Lillian gave him his third calcium-pill cocktail. Caleb had gone on without Neuropro for three days and no Senerex for two days.
She accompanied him during his afternoon anti-stress stroll.
“I don’t understand why he had to be mad at me,” he said as they walked. “He’s the one who should be apologizing.”
Lillian said nothing.
“He treats me like a child,” he said.
“You know, Max thinks you look no older than twenty.”
They were now walking side-by-side. Caleb turned his head to look at her. “Is that supposed to make me feel better?”
“Does it?”
Caleb didn’t say anything, but on his face was a confused frown of such magnitude that Lillian burst out laughing.
“What?”
“You look funny,” she said. “I like you today, Caleb. You’ve spoken to me more in the past fifteen minutes that in the past few days I’ve spent in your
house.”
“I feel different,” Caleb said, and Lillian looked up, alert. “But not like—” Pause. “Good different. I feel
good
different.” Pause. “I
don’t remember much from that day, Lillian. Complete blackout. It scares me.”

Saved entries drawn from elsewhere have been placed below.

-- ==== Sys2Proof/Laws/PerInstr.lean ====
section
/-! SUPPORT. Decoding undoes encoding, one lemma for each constructor of `Instr` (R51 to R59, R66). -/

namespace Sys2Proof.Laws.Roundtrip

/-- The slot word of the instruction decodes to it in its slot, and its tile word survives the 256 bits. -/
def Statement (i : Instr) : Prop :=
  (∀ k, slotOf i = some k → decodeSlot k (encode i) = .ok i) ∧
  (∀ t, tileWordOf i = some t → decodeTile (encodeTile t) = t)

/-- A slot instruction is judged by its slot word. -/
theorem of_slot {i : Instr} (k : Nat) (hs : slotOf i = some k) (ht : tileWordOf i = none)
    (h : decodeSlot k (encode i) = .ok i) : Statement i :=
  ⟨fun j hj => by rw [hs] at hj; cases hj; exact h, fun t h => by rw [ht] at h; cases h⟩

/-- A step that no word holds has nothing to lose. -/
theorem of_event {i : Instr} (hs : slotOf i = none) (ht : tileWordOf i = none) : Statement i :=
  ⟨fun j hj => by (rw [hs] at hj; cases hj), fun t h => by (rw [ht] at h; cases h)⟩

/-- A field read from the bits that hold it. -/
theorem field {n : Nat} (x : BitVec n) {w : Nat} (h : w % 2 ^ n = x.toNat) : BitVec.ofNat n w = x :=
  BitVec.eq_of_toNat_eq (by rw [BitVec.toNat_ofNat]; exact h)

/-- A word as digits, lowest first: the values, and how many bits each takes. -/
def pack : List Nat → List Nat → Nat
  | v :: l, n :: m => v + 2 ^ n * pack l m
  | _, _ => 0

/-- Every digit fits into its bits. -/
def Fits : List Nat → List Nat → Prop
  | v :: l, n :: m => v < 2 ^ n ∧ Fits l m
  | _, _ => True

/-- The word without its lowest digits. -/
theorem pack_drop : ∀ (l m : List Nat) (i : Nat), l.length = m.length → Fits l m →
    pack l m / 2 ^ (m.take i).sum = pack (l.drop i) (m.drop i) ∧ Fits (l.drop i) (m.drop i)
  | l, m, 0, _, h => by simpa using h
  | [], [], _ + 1, _, _ => by simp [pack, Fits]
  | [], _ :: _, _ + 1, e, _ => by simp at e
  | _ :: _, [], _ + 1, e, _ => by simp at e
  | v :: l, n :: m, i + 1, e, h => by
    have r := pack_drop l m i (by simpa using e) h.2
    refine ⟨?_, r.2⟩
    rw [List.drop_succ_cons, List.drop_succ_cons, ← r.1, List.take_succ_cons, List.sum_cons, Nat.pow_add, ← Nat.div_div_eq_div_mul]
    show (v + 2 ^ n * pack l m) / 2 ^ n / _ = _
    rw [Nat.add_mul_div_left _ _ (Nat.two_pow_pos n), Nat.div_eq_of_lt h.1, Nat.zero_add]

/-- The digit at place `i`, which starts at the bit of weight `p`. -/
theorem digit (l m : List Nat) (i p : Nat) {w v n : Nat} {t r : List Nat} (hw : w = pack l m) (h : Fits l m)
    (e : l.length = m.length) (hl : l.drop i = v :: t) (hm : m.drop i = n :: r) (hp : 2 ^ (m.take i).sum = p) :
    w / p % 2 ^ n = v := by
  have q := pack_drop l m i e h
  rw [hl, hm] at q
  rw [hw, ← hp, q.1]
  show (v + 2 ^ n * pack t r) % 2 ^ n = v
  rw [Nat.add_mul_mod_self_left, Nat.mod_eq_of_lt q.2.1]

/-- The lowest digit. -/
theorem low {w v n : Nat} {t r : List Nat} (hw : w = pack (v :: t) (n :: r)) (h : Fits (v :: t) (n :: r)) : w % 2 ^ n = v := by
  rw [hw]
  show (v + 2 ^ n * pack t r) % 2 ^ n = v
  rw [Nat.add_mul_mod_self_left, Nat.mod_eq_of_lt h.1]

/-- The highest digit. -/
theorem top (l m : List Nat) (i p : Nat) {w v n : Nat} (hw : w = pack l m) (h : Fits l m) (e : l.length = m.length)
    (hl : l.drop i = [v]) (hm : m.drop i = [n]) (hp : 2 ^ (m.take i).sum = p) : w / p = v := by
  have q := pack_drop l m i e h
  rw [hl, hm] at q
  rw [hw, ← hp, q.1]
  show v + 2 ^ n * 0 = v
  rw [Nat.mul_zero, Nat.add_zero]

/-- A flag read from the bit that holds it. -/
theorem flag (b : Bool) {w k : Nat} (h : w / 2 ^ k % 2 = b.toNat) : w.testBit k = b := by
  rw [Nat.testBit_eq_decide_div_mod_eq, h]; cases b <;> rfl

/-- The 256 bits of a tile word hold every field of it. -/
theorem tile_roundtrip (t : TileWord) : decodeTile (encodeTile t) = t := by
  obtain ⟨op, level, split, dm, inv, ord, cof, spec, rsv, func, param, da, db, dc⟩ := t
  have h1 := op.isLt; have h2 := level.isLt; have h3 := split.isLt; have h4 := dm.isLt
  have h5 := inv.toNat_lt; have h6 := ord.toNat_lt; have h7 := cof.toNat_lt; have h8 := spec.toNat_lt
  have h9 := rsv.toNat_lt; have h10 := func.isLt; have h11 := param.isLt; have h12 := da.isLt; have h13 := db.isLt
  have h14 := dc.isLt
  obtain ⟨w, hw⟩ : ∃ w, w = encodeTile ⟨op, level, split, dm, inv, ord, cof, spec, rsv, func, param, da, db, dc⟩ :=
    ⟨_, rfl⟩
  rw [← hw]
  simp only [encodeTile] at hw
  unfold decodeTile
  rw [field op (by omega), field level (by omega), field split (by omega), field dm (by omega), flag inv (by omega),
    flag ord (by omega), flag cof (by omega), flag spec (by omega), flag rsv (by omega), field func (by omega),
    field param (by omega), field da (by omega), field db (by omega), field dc (by omega)]

/-- A tile instruction is judged by its tile word. -/
theorem of_tile {i : Instr} (hs : slotOf i = none) : Statement i :=
  ⟨fun j hj => by (rw [hs] at hj; cases hj), fun t _ => tile_roundtrip t⟩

Lillian knew what day he was talking about, but she was thinking of the emails, blood and brain on the meat cleaver. “Has it happened before?” she asked.
He didn’t reply.
They had circled the block. Halfway through the second walk-around, Caleb stopped on the corner, looked at the horizon.
“Caleb?” Lillian said. “You want to go back?”
“No,” he said. “I want to keep going.” But instead of turning left he went straight ahead and crossed the street.
“Caleb?” He was walking at a steady pace. They were leaving the neighborhood. In ten minutes or so they would be entering a cluster of shops and food joints outside the subdivision.
Town proper.
Lillian thought about calling Paul, but Caleb didn’t look disturbed or violent. He looked almost serene with his hands inside his jacket pockets.
So they walked in silence.
“Have you ever been to this place?” Caleb pointed to a small restaurant with a red door and brick walls and flowers in pots. Lillian had passed by the place once or twice but never
felt compelled to enter. “My brother and I ordered takeout here once, when we moved here. I liked their adobo pasta. Come on.”
It was a small, cozy place. They sat at a table for four. The table had a tiny square pot with a spray of hibiscus as centerpiece. Lillian placed her phone on the table and stared at Caleb. A
waitress came over. Caleb waved away the menus with a smile and ordered two adobo pastas and two lemonades. At the last moment he asked for one of the menus. “I might order something
sweet,” he said. The waitress giggled as though he had kissed her on the nose.